SCOTTSDALE, Ariz.--(BUSINESS WIRE)--Carlisle Companies Incorporated (NYSE:CSL) today announced that it has entered into a definitive agreement to acquire the expanded polystyrene “EPS” insulation segment of PFB Holdco, Inc., a portfolio company of The Riverside Company, composed of the Plasti-Fab and Insulspan brands (collectively referred to as “Plasti-Fab”). Plasti-Fab is a leading vertically integrated provider of EPS insulation products across Canada and the Midwestern United States. Under the terms of the agreement, Carlisle will purchase Plasti-Fab for $259.5 million in cash. The purchase price represents 6.7x on adjusted EBITDA for the twelve months ended August 31, 2024, inclusive of run-rate cost synergies.
Plasti-Fab is headquartered in Calgary, Alberta, and has eight manufacturing locations across Canada and three in the United States serving the commercial, residential, and infrastructure construction markets. Plasti-Fab generated revenue of $109 million for the twelve months ended August 31, 2024.

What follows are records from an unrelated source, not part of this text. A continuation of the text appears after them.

theorem witness_GetFieldSequenceFrame : (resultState (exec (.getField .options) (holding ackSegment))).isSome = true ∧
    (resultState (exec (.getField .payload) (holding ackSegment))).isSome = true := by decide

theorem witness_HostRegisterWriteThenRead : (0x48, 8) ∈ Claims.rwRegisters ∧ (0x4C, 16) ∈ Claims.rwRegisters ∧ (0x14, 16) ∈ Claims.rwRegisters ∧
    ∃ s : State, s.pending = .access s.sel (.write .w32 (BitVec.ofNat 18 0x48) 0x1FF) ::
      .access s.sel (.read .w32 (BitVec.ofNat 18 0x48)) :: [] :=
  ⟨by decide, by decide, by decide, { State.reset with
    pending := [.access 0 (.write .w32 0x00048 0x1FF), .access 0 (.read .w32 0x00048)] }, rfl⟩

theorem witness_StatusAndReadOnlyRegisters :
    (usedState (.access 0 (.write .w32 0x00010 5))).pending = .access 0 (.write .w32 (BitVec.ofNat 18 0x10) 5) :: [] ∧
    (usedState (.access 0 (.read .w32 0x00000))).pending = .access 0 (.read .w32 0x00000) :: [] ∧
    replyOf (step (usedState (.access 0 (.read .w32 0x00004)))) = some (.value 0x00008101) := by decide

theorem witness_HostReadHasNoSideEffect :
    (∃ t, step (usedState (.access 0 (.read .w8 0x00127))) = .next t ∧ t.lastRead = some (.value 1)) ∧
    readReg .inPayLen (usedState (.access 0 (.read .w32 (BitVec.ofNat 18 (hostRegOffset .inPayLen))))).unit = none :=
  ⟨⟨_, rfl, rfl⟩, rfl⟩

/-- The last aligned place of IN_OPT for each width, and the first and last of BUF. -/
theorem witness_HostArrayAccessIsBigEndian :
    (36 % widthBytes .w32 = 0 ∧ 36 + widthBytes .w32 ≤ arraySize .inOpt) ∧
    (38 % widthBytes .w16 = 0 ∧ 38 + widthBytes .w16 ≤ arraySize .inOpt) ∧
    (39 % widthBytes .w8 = 0 ∧ 39 + widthBytes .w8 ≤ arraySize .inOpt) ∧
    (0 % widthBytes .w32 = 0 ∧ 0 + widthBytes .w32 ≤ arraySize .buf) ∧
    (Config.bufCap - 1) % widthBytes .w8 = 0 ∧ Config.bufCap - 1 + widthBytes .w8 ≤ arraySize .buf ∧
    Claims.Holds (Memory.writeBytes [] 0 [0x01, 0x02, 0x03, 0x04]) 0 [0x01, 0x02, 0x03, 0x04] ∧
    (∃ j, j < widthBytes .w16 ∧ (arrayMemory .inOpt CodecUnit.reset).read (38 + j) = none) := by
  have h := bufCap_bounds
  exact ⟨by decide, by decide, by decide, ⟨by decide, by show 0 + 4 ≤ Config.bufCap; omega⟩, Nat.mod_one _,
    by show Config.bufCap - 1 + 1 ≤ Config.bufCap; omega, holds_writeBytes _, 0, by decide, rfl⟩

theorem witness_StuckExactlyAtRefusedAccess : Claims.Permitted .w32 0x4C ∧ ¬ Claims.Permitted .w32 0x18 ∧
    Claims.Permitted .w32 0x124 ∧ ¬ Claims.Permitted .w8 0x04 := by
  have h1 := payloadMax_bound
  have h2 := bufCap_bounds
  refine ⟨.inl (by decide), ?_, .inr ⟨(0x00100, 40), .head _, by decide⟩, ?_⟩
  · rintro (h | ⟨p, hp, h⟩)
    · revert h; decide
    · simp only [Claims.arrays, List.mem_cons, List.not_mem_nil, or_false] at hp
      rcases hp with rfl | rfl | rfl <;> simp at h
  · rintro (h | ⟨p, hp, h⟩)
    · revert h; decide
    · simp only [Claims.arrays, List.mem_cons, List.not_mem_nil, or_false] at hp
      rcases hp with rfl | rfl | rfl <;> simp at h

theorem witness_ResetEventResetsOneUnit : StateGood (usedState (.reset 0)) ∧ 0 < Config.numUnits ∧
    (usedState (.reset 0)).pending = .reset 0 :: [] := ⟨usedState_good _, numUnits_pos, rfl⟩

/-- Two systems whose unit 0 is the same and that read unit 0's STATUS. -/
theorem witness_UnitsShareNoState : StateGood (usedState (.access 0 (.read .w32 0x00004))) ∧
    (usedState (.access 0 (.read .w32 0x00004))).pending = .access 0 (.read .w32 0x00004) :: [] ∧
    (∃ t, step (usedState (.access 0 (.read .w32 0x00004))) = .next t) ∧
    ∃ f, step (usedState (.access 0 (.read .w32 0x00018))) = .fault f := ⟨usedState_good _, rfl, ⟨_, rfl⟩, _, rfl⟩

Consistent with Carlisle’s stated Vision 2030 strategy, the Plasti-Fab acquisition leverages Carlisle’s mergers and acquisitions “M&A” engine and fulfills its three core M&A tenets including an embedded organic growth story with a 10-year track record of above market growth, identified hard cost synergies of $14 million largely related to Plasti-Fab’s vertically integrated polystyrene resin manufacturing capability that can be consumed across Carlisle’s combined EPS insulation footprint, and a strong management team that will play a significant role in supporting Carlisle Weatherproofing Technologies’ growth strategy and integration success utilizing the Carlisle M&A playbook.
Chris Koch, Chair, President, and Chief Executive Officer, said, “The acquisition of Plasti-Fab delivers vertically integrated polystyrene capabilities to our Insulfoam EPS business while adding scale, supporting retail channel growth, and filling key geographic gaps in the U.S. and Canada. This acquisition is consistent with Vision 2030 and our intent to build on our strategic pivot to a pure-play building products company with increased investment in innovation and a continued emphasis on synergistic M&A guided by our repeatable M&A model. I am confident that we will create significant value for all our stakeholders as we leverage the Carlisle Operating System across the Plasti-Fab business.”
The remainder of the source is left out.